On February 17, 2010, many banks and financial institutions will, for the first time, become directly subject to the privacy and security provisions of the Health Insurance Portability and Accountability Act (“HIPAA”), and to the enforcement powers of the United States Department of Health and Human Services (“HHS”).  The Health Information Technology for Economic and Clinical Health Act (“HITECH Act”), passed as part of last year’s stimulus bill, extended HIPAA’s privacy and security provisions to business associates of covered entities.  Many banks and financial institutions will fall into this category by virtue of their provision of so-called medical lockboxes or medical banking services to healthcare providers or other covered entities under HIPAA that require them to handle personal health information (“PHI”).

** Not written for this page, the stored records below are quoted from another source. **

theorem execDeliverEncapsulatedResponse_within {A : List Area} (a0 : Area.regs ∈ A) (a1 : Area.rot ∈ A) (a2 : Area.beyjo ∈ A) (a3 : Area.out ∈ A) {s₀ s : State} (sess : Nat) (ok : Bool) (root : Nat) (h₀ : Within A s₀ s) :
    Out.within A s₀ (execDeliverEncapsulatedResponse sess ok root s) := by
  unfold execDeliverEncapsulatedResponse
  show Within A s₀ _
  repeat' first | (extract_lets +onlyGivenNames x; revert x; with_reducible first | apply Within.letS A s₀ | apply Within.letQ A s₀ | apply Within.letP A s₀ | apply Within.letV) | intro _ | with_reducible assumption | with_reducible apply Within.ite | with_reducible apply State.inSecure_within | with_reducible apply State.setSpdm_within | with_reducible apply State.bump_within | with_reducible apply State.ownerCred_within | with_reducible apply State.spdmReply_within | with_reducible apply State.spdmErr_within | split | with_reducible apply_assumption

theorem execSpdmUnsupported_within {A : List Area} (a0 : Area.regs ∈ A) (a1 : Area.out ∈ A) {s₀ s : State} (sess code : Nat) (h₀ : Within A s₀ s) :
    Out.within A s₀ (execSpdmUnsupported sess code s) := by
  unfold execSpdmUnsupported
  show Within A s₀ _
  repeat' first | with_reducible assumption | with_reducible apply State.spdmErr_within

theorem execSignatureDone_within {A : List Area} (a0 : Area.regs ∈ A) (a1 : Area.rot ∈ A) (a2 : Area.out ∈ A) {s₀ s : State} (us : Nat) (h₀ : Within A s₀ s) :
    Out.within A s₀ (execSignatureDone us s) := by
  unfold execSignatureDone
  show Within A s₀ _
  repeat' first | (extract_lets +onlyGivenNames x; revert x; with_reducible first | apply Within.letS A s₀ | apply Within.letQ A s₀ | apply Within.letP A s₀ | apply Within.letV) | intro _ | with_reducible assumption | with_reducible apply Within.ite | with_reducible apply State.setRot_within | with_reducible apply State.bump_within | with_reducible apply State.atLeast_within | with_reducible apply State.showRot_within | with_reducible apply State.wr_within | with_reducible apply State.spdmReply_within | split | with_reducible apply_assumption

theorem execAkCertSigned_within {A : List Area} (a0 : Area.regs ∈ A) {s₀ s : State} (ms : Nat) (h₀ : Within A s₀ s) :
    Out.within A s₀ (execAkCertSigned ms s) := by
  unfold execAkCertSigned
  show Within A s₀ _
  repeat' first | with_reducible assumption | with_reducible apply Within.ite | with_reducible apply State.wr_within | with_reducible apply State.bump_within | split

theorem execAdmitSess_within {A : List Area} (a0 : Area.regs ∈ A) (a1 : Area.rot ∈ A) (a2 : Area.out ∈ A) {s₀ s : State} (sess : Nat) (h₀ : Within A s₀ s) :
    Out.within A s₀ (execAdmitSess sess s) := by
  unfold execAdmitSess
  show Within A s₀ _
  repeat' first | (extract_lets +onlyGivenNames x; revert x; with_reducible first | apply Within.letS A s₀ | apply Within.letQ A s₀ | apply Within.letP A s₀ | apply Within.letV) | intro _ | with_reducible assumption | with_reducible apply Within.ite | with_reducible apply State.inFinished_within | with_reducible apply State.vendorNo_within | with_reducible apply State.vendor_within | with_reducible apply State.setRot_within | with_reducible apply State.wr_within | split | with_reducible apply_assumption

theorem execSetCredential_within {A : List Area} (a0 : Area.regs ∈ A) (a1 : Area.tile ∈ A) (a2 : Area.rot ∈ A) (a3 : Area.beyjo ∈ A) (a4 : Area.rst ∈ A) (a5 : Area.pair ∈ A) (a6 : Area.out ∈ A) {s₀ s : State} (sess role ctx cred : Nat) (h₀ : Within A s₀ s) :
    Out.within A s₀ (execSetCredential sess role ctx cred s) := by
  unfold execSetCredential
  show Within A s₀ _
  repeat' first | with_reducible exact fun _ k => k | (extract_lets +onlyGivenNames x; revert x; with_reducible first | apply Within.letS A s₀ | apply Within.letQ A s₀ | apply Within.letP A s₀ | apply Within.letF A s₀ | apply Within.letK A s₀ | apply Within.letG A s₀ | apply Within.letF1x A s₀ | apply Within.letH A s₀ | apply Within.letV) | intro _ | with_reducible assumption | with_reducible apply Within.ite | with_reducible apply State.inFinished_within | with_reducible apply State.vendorNo_within | with_reducible apply State.closeWhere_within | with_reducible apply State.setBeyjo_within | with_reducible apply State.vendor_within | split | with_reducible apply_assumption

theorem execKeyRelease_within {A : List Area} (a0 : Area.regs ∈ A) (a1 : Area.rot ∈ A) (a2 : Area.pair ∈ A) (a3 : Area.out ∈ A) {s₀ s : State} (sess : Nat) (req : KeyReq) (h₀ : Within A s₀ s) :
    Out.within A s₀ (execKeyRelease sess req s) := by
  unfold execKeyRelease
  show Within A s₀ _
  repeat' first | with_reducible exact fun _ k => k | intro _ | with_reducible assumption | with_reducible apply State.inFinished_within | with_reducible apply State.keyRelease_within

theorem execKeyRevoke_within {A : List Area} (a0 : Area.regs ∈ A) (a1 : Area.aregs ∈ A) (a2 : Area.ports ∈ A) (a3 : Area.agPorts ∈ A) (a4 : Area.route ∈ A) (a5 : Area.rot ∈ A) (a6 : Area.flt ∈ A) (a7 : Area.agFlt ∈ A) (a8 : Area.pair ∈ A) (a9 : Area.out ∈ A) (a10 : Area.freeCtr ∈ A) {s₀ s : State} (sess ctx keyId : Nat) (h₀ : Within A s₀ s) :
    Out.within A s₀ (execKeyRevoke sess ctx keyId s) := by
  unfold execKeyRevoke
  show Within A s₀ _
  repeat' first | with_reducible exact fun _ k => k | (extract_lets +onlyGivenNames x; revert x; with_reducible first | apply Within.letS A s₀ | apply Within.letQ A s₀ | apply Within.letP A s₀ | apply Within.letF A s₀ | apply Within.letK A s₀ | apply Within.letG A s₀ | apply Within.letF1x A s₀ | apply Within.letH A s₀ | apply Within.letV) | intro _ | with_reducible assumption | with_reducible apply State.inFinished_within | with_reducible apply State.vendorNo_within | with_reducible apply State.revoke_within | with_reducible apply State.setRot_within | with_reducible apply State.dueGen_within | with_reducible apply State.vendor_within | with_reducible apply State.answerDelivers_within | split | with_reducible apply_assumption

theorem execVaultImport_within {A : List Area} (a0 : Area.regs ∈ A) (a1 : Area.rot ∈ A) (a2 : Area.flt ∈ A) (a3 : Area.agFlt ∈ A) (a4 : Area.out ∈ A) {s₀ s : State} (sess : Nat) (req : ImportReq) (h₀ : Within A s₀ s) :
    Out.within A s₀ (execVaultImport sess req s) := by
  unfold execVaultImport
  show Within A s₀ _
  repeat' first | intro _ | with_reducible assumption | with_reducible apply State.inFinished_within | with_reducible apply State.vaultImport_within

theorem execVaultImportDone_within {A : List Area} (a0 : Area.regs ∈ A) (a1 : Area.aregs ∈ A) (a2 : Area.ports ∈ A) (a3 : Area.agPorts ∈ A) (a4 : Area.route ∈ A) (a5 : Area.tile ∈ A) (a6 : Area.hbm ∈ A) (a7 : Area.rot ∈ A) (a8 : Area.beyjo ∈ A) (a9 : Area.flt ∈ A) (a10 : Area.agFlt ∈ A) (a11 : Area.pair ∈ A) (a12 : Area.out ∈ A) (a13 : Area.freeCtr ∈ A) {s₀ s : State} (ctx : Nat)  (h₀ : Within A s₀ s) :
    Out.within A s₀ (execVaultImportDone ctx s) := by
  unfold execVaultImportDone
  show Within A s₀ _
  repeat' first | with_reducible assumption | with_reducible apply Within.ite | with_reducible apply State.importEnd_within

theorem execDeliver_within {A : List Area} (a0 : Area.regs ∈ A) (a1 : Area.aregs ∈ A) (a2 : Area.ports ∈ A) (a3 : Area.agPorts ∈ A) (a4 : Area.route ∈ A) (a5 : Area.ttbs ∈ A) (a6 : Area.tile ∈ A) (a7 : Area.ctxs ∈ A) (a8 : Area.rot ∈ A) (a9 : Area.beyjo ∈ A) (a10 : Area.flt ∈ A) (a11 : Area.agFlt ∈ A) (a12 : Area.rst ∈ A) (a13 : Area.pair ∈ A) (a14 : Area.out ∈ A) (a15 : Area.freeCtr ∈ A) {s₀ s : State} (sess ctx keyId first count : Nat) (h₀ : Within A s₀ s) :
    Out.within A s₀ (execDeliver sess ctx keyId first count s) := by
  unfold execDeliver
  show Within A s₀ _
  repeat' first | with_reducible exact fun _ k => k | intro _ | with_reducible assumption | with_reducible apply State.inFinished_within | with_reducible apply State.keyDeliver_within | with_reducible apply State.settle_within

theorem execKeyStatus_within {A : List Area} (a0 : Area.regs ∈ A) (a1 : Area.rot ∈ A) (a2 : Area.out ∈ A) {s₀ s : State} (sess ctx : Nat) (h₀ : Within A s₀ s) :
    Out.within A s₀ (execKeyStatus sess ctx s) := by
  unfold execKeyStatus
  show Within A s₀ _
  repeat' first | intro _ | with_reducible assumption | with_reducible apply Within.ite | with_reducible apply State.inFinished_within | with_reducible apply State.vendorNo_within | with_reducible apply State.vendor_within | split

theorem execCommandResetWaitTimeout_within {A : List Area} (a0 : Area.regs ∈ A) (a1 : Area.rot ∈ A) (a2 : Area.out ∈ A) {s₀ s : State}  (h₀ : Within A s₀ s) :
    Out.within A s₀ (execCommandResetWaitTimeout s) := by
  unfold execCommandResetWaitTimeout
  show Within A s₀ _
  repeat' first | (extract_lets +onlyGivenNames x; revert x; with_reducible first | apply Within.letS A s₀ | apply Within.letQ A s₀ | apply Within.letP A s₀ | apply Within.letV) | intro _ | with_reducible assumption | with_reducible apply State.setRot_within | with_reducible apply State.vendorNo_within | with_reducible apply State.deliver_within | split | with_reducible apply_assumption

theorem execEvidenceMessage_within {A : List Area} (a0 : Area.regs ∈ A) (a1 : Area.aregs ∈ A) (a2 : Area.ports ∈ A) (a3 : Area.agPorts ∈ A) (a4 : Area.route ∈ A) (a5 : Area.ttbs ∈ A) (a6 : Area.tile ∈ A) (a7 : Area.ctxs ∈ A) (a8 : Area.rot ∈ A) (a9 : Area.beyjo ∈ A) (a10 : Area.flt ∈ A) (a11 : Area.agFlt ∈ A) (a12 : Area.rst ∈ A) (a13 : Area.pair ∈ A) (a14 : Area.out ∈ A) (a15 : Area.freeCtr ∈ A) {s₀ s : State} (ev : Evidence) (chain : AgentChain) (h₀ : Within A s₀ s) :
    Out.within A s₀ (execEvidenceMessage ev chain s) := by
  unfold execEvidenceMessage
  show Within A s₀ _
  repeat' first | with_reducible exact fun _ k => k | (extract_lets +onlyGivenNames x; revert x; with_reducible first | apply Within.letS A s₀ | apply Within.letQ A s₀ | apply Within.letP A s₀ | apply Within.letV) | intro _ | with_reducible assumption | with_reducible apply State.judge_within | with_reducible apply State.settle_within | split | with_reducible apply_assumption

theorem State.askAgain_within {A : List Area} (a0 : Area.regs ∈ A) (a1 : Area.aregs ∈ A) (a2 : Area.ports ∈ A) (a3 : Area.agPorts ∈ A) (a4 : Area.route ∈ A) (a5 : Area.rot ∈ A) (a6 : Area.flt ∈ A) (a7 : Area.agFlt ∈ A) (a8 : Area.out ∈ A) (a9 : Area.freeCtr ∈ A) {s₀ s : State} (e : EvReq) (f : EvReq → EvReq) (h₀ : Within A s₀ s) :
    Within A s₀ (State.askAgain s e f) := by
  unfold State.askAgain
  repeat' first | (extract_lets +onlyGivenNames x; revert x; with_reducible first | apply Within.letS A s₀ | apply Within.letQ A s₀ | apply Within.letP A s₀ | apply Within.letF A s₀ | apply Within.letK A s₀ | apply Within.letG A s₀ | apply Within.letF1x A s₀ | apply Within.letH A s₀ | apply Within.letV) | intro _ | with_reducible assumption | with_reducible apply Within.ite | with_reducible apply State.drawNonce_within | with_reducible apply State.setRot_within | with_reducible apply State.requestEvidence_within | split | with_reducible apply_assumption

theorem execEvidenceTimeout_within {A : List Area} (a0 : Area.regs ∈ A) (a1 : Area.aregs ∈ A) (a2 : Area.ports ∈ A) (a3 : Area.agPorts ∈ A) (a4 : Area.route ∈ A) (a5 : Area.ttbs ∈ A) (a6 : Area.tile ∈ A) (a7 : Area.ctxs ∈ A) (a8 : Area.rot ∈ A) (a9 : Area.beyjo ∈ A) (a10 : Area.flt ∈ A) (a11 : Area.agFlt ∈ A) (a12 : Area.rst ∈ A) (a13 : Area.pair ∈ A) (a14 : Area.out ∈ A) (a15 : Area.freeCtr ∈ A) {s₀ s : State} (ctx keyId lid : Nat) (h₀ : Within A s₀ s) :
    Out.within A s₀ (execEvidenceTimeout ctx keyId lid s) := by
  unfold execEvidenceTimeout
  show Within A s₀ _
  repeat' first | with_reducible exact fun _ k => k | intro _ | with_reducible assumption | with_reducible apply Within.ite | with_reducible apply State.askAgain_within | with_reducible apply State.failEvidence_within | with_reducible apply State.settle_within | split

theorem execEvidenceResetRetry_within {A : List Area} (a0 : Area.regs ∈ A) (a1 : Area.aregs ∈ A) (a2 : Area.ports ∈ A) (a3 : Area.agPorts ∈ A) (a4 : Area.route ∈ A) (a5 : Area.ttbs ∈ A) (a6 : Area.tile ∈ A) (a7 : Area.ctxs ∈ A) (a8 : Area.rot ∈ A) (a9 : Area.beyjo ∈ A) (a10 : Area.flt ∈ A) (a11 : Area.agFlt ∈ A) (a12 : Area.rst ∈ A) (a13 : Area.pair ∈ A) (a14 : Area.out ∈ A) (a15 : Area.freeCtr ∈ A) {s₀ s : State} (ctx keyId lid : Nat) (h₀ : Within A s₀ s) :
    Out.within A s₀ (execEvidenceResetRetry ctx keyId lid s) := by
  unfold execEvidenceResetRetry
  show Within A s₀ _
  repeat' first | with_reducible exact fun _ k => k | intro _ | with_reducible assumption | with_reducible apply Within.ite | with_reducible apply State.failEvidence_within | with_reducible apply State.settle_within | with_reducible apply State.askAgain_within | split

theorem execKeywrapConfirmTimeout_within {A : List Area} (a0 : Area.regs ∈ A) (a1 : Area.aregs ∈ A) (a2 : Area.ports ∈ A) (a3 : Area.agPorts ∈ A) (a4 : Area.route ∈ A) (a5 : Area.ttbs ∈ A) (a6 : Area.tile ∈ A) (a7 : Area.ctxs ∈ A) (a8 : Area.rot ∈ A) (a9 : Area.beyjo ∈ A) (a10 : Area.flt ∈ A) (a11 : Area.agFlt ∈ A) (a12 : Area.rst ∈ A) (a13 : Area.pair ∈ A) (a14 : Area.out ∈ A) (a15 : Area.freeCtr ∈ A) {s₀ s : State} (ctx keyId lid : Nat) (h₀ : Within A s₀ s) :
    Out.within A s₀ (execKeywrapConfirmTimeout ctx keyId lid s) := by
  unfold execKeywrapConfirmTimeout
  show Within A s₀ _
  repeat' first | with_reducible exact fun _ k => k | (extract_lets +onlyGivenNames x; revert x; with_reducible first | apply Within.letS A s₀ | apply Within.letQ A s₀ | apply Within.letP A s₀ | apply Within.letV) | intro _ | with_reducible assumption | with_reducible apply Within.ite | with_reducible apply State.setRot_within | with_reducible apply State.revoke_within | with_reducible apply State.deliveryEnd_within | with_reducible apply State.settle_within | split | with_reducible apply_assumption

The HITECH Act also established strict reporting requirements, allowed for increased enforcement by HHS and state attorneys general, and provided for enhanced civil and criminal penalties and statutory damages for breaches and disclosures of unprotected PHI.  A separate provision of the HITECH Act addresses entities that offer services to store individuals’ health information online, and places these “vendors” under the regulatory authority of the FTC.  Among other things, the new law’s provisions affecting business associates and covered entities:

  1. Make clear that all privacy and security provisions of HIPAA and its implementing regulations apply to business associates to the same extent as to covered entities;
  2. Require that all Business Associate Agreements (“BAAs”) be amended to incorporate HIPAA’s privacy and security rules;
  3. Impose specific notification requirements in the event of a breach;
  4. Require covered entities to provide notice to affected individuals within 60 days of discovery of a breach. In any case in which 500 or more person are affected by a breach, the covered entity must provide notices to HHS and to major local media outlets;
  5. Require business associates to notify the covered entity of any breach of confidentiality of PHI acquired from that covered entity;
  6. Subject both covered entities and business associates to enhanced civil penalties, and in some cases criminal penalties, for violation of the security regulations.  Civil penalties range from $100 to $50,000 per violation with maximum yearly penalties of up to $1.5 million.  Yearly maximums apply, however, only for violations of “identical requirement[s] or prohibition[s],” and in theory could be stacked where there are violations of multiple requirements or prohibitions;
  7. Eliminates certain affirmative defenses to civil monetary penalties;
  8. Give state attorneys general new civil enforcement authority to seek injunctions and statutory damages for violations of HIPAA on behalf of citizens of that state.  (The first such suit by a state attorney general has reportedly already been filed.  According to a report from AHA News Now, on January 20, 2010, the Connecticut Attorney General filed suit against Health Net of Connecticut, for failing to secure the PHI of approximately 446,000 plan members.) Significantly, the HITECH Act leaves in effect state laws allowing for enforcement by private attorneys general, opening the door to greater HIPAA scrutiny and enforcement;  and
  9. Imposes stronger controls on the sale of PHI.

Under regulations announced by HHS on August 24, 2009, and effective February 22, 2010, there is a “risk of harm” threshold that triggers the breach notification provisions.  HHS guidance also indicates that where PHI is properly encrypted as specified by HHS, notification to affected individuals may not be required because such information would not be “unsecured.”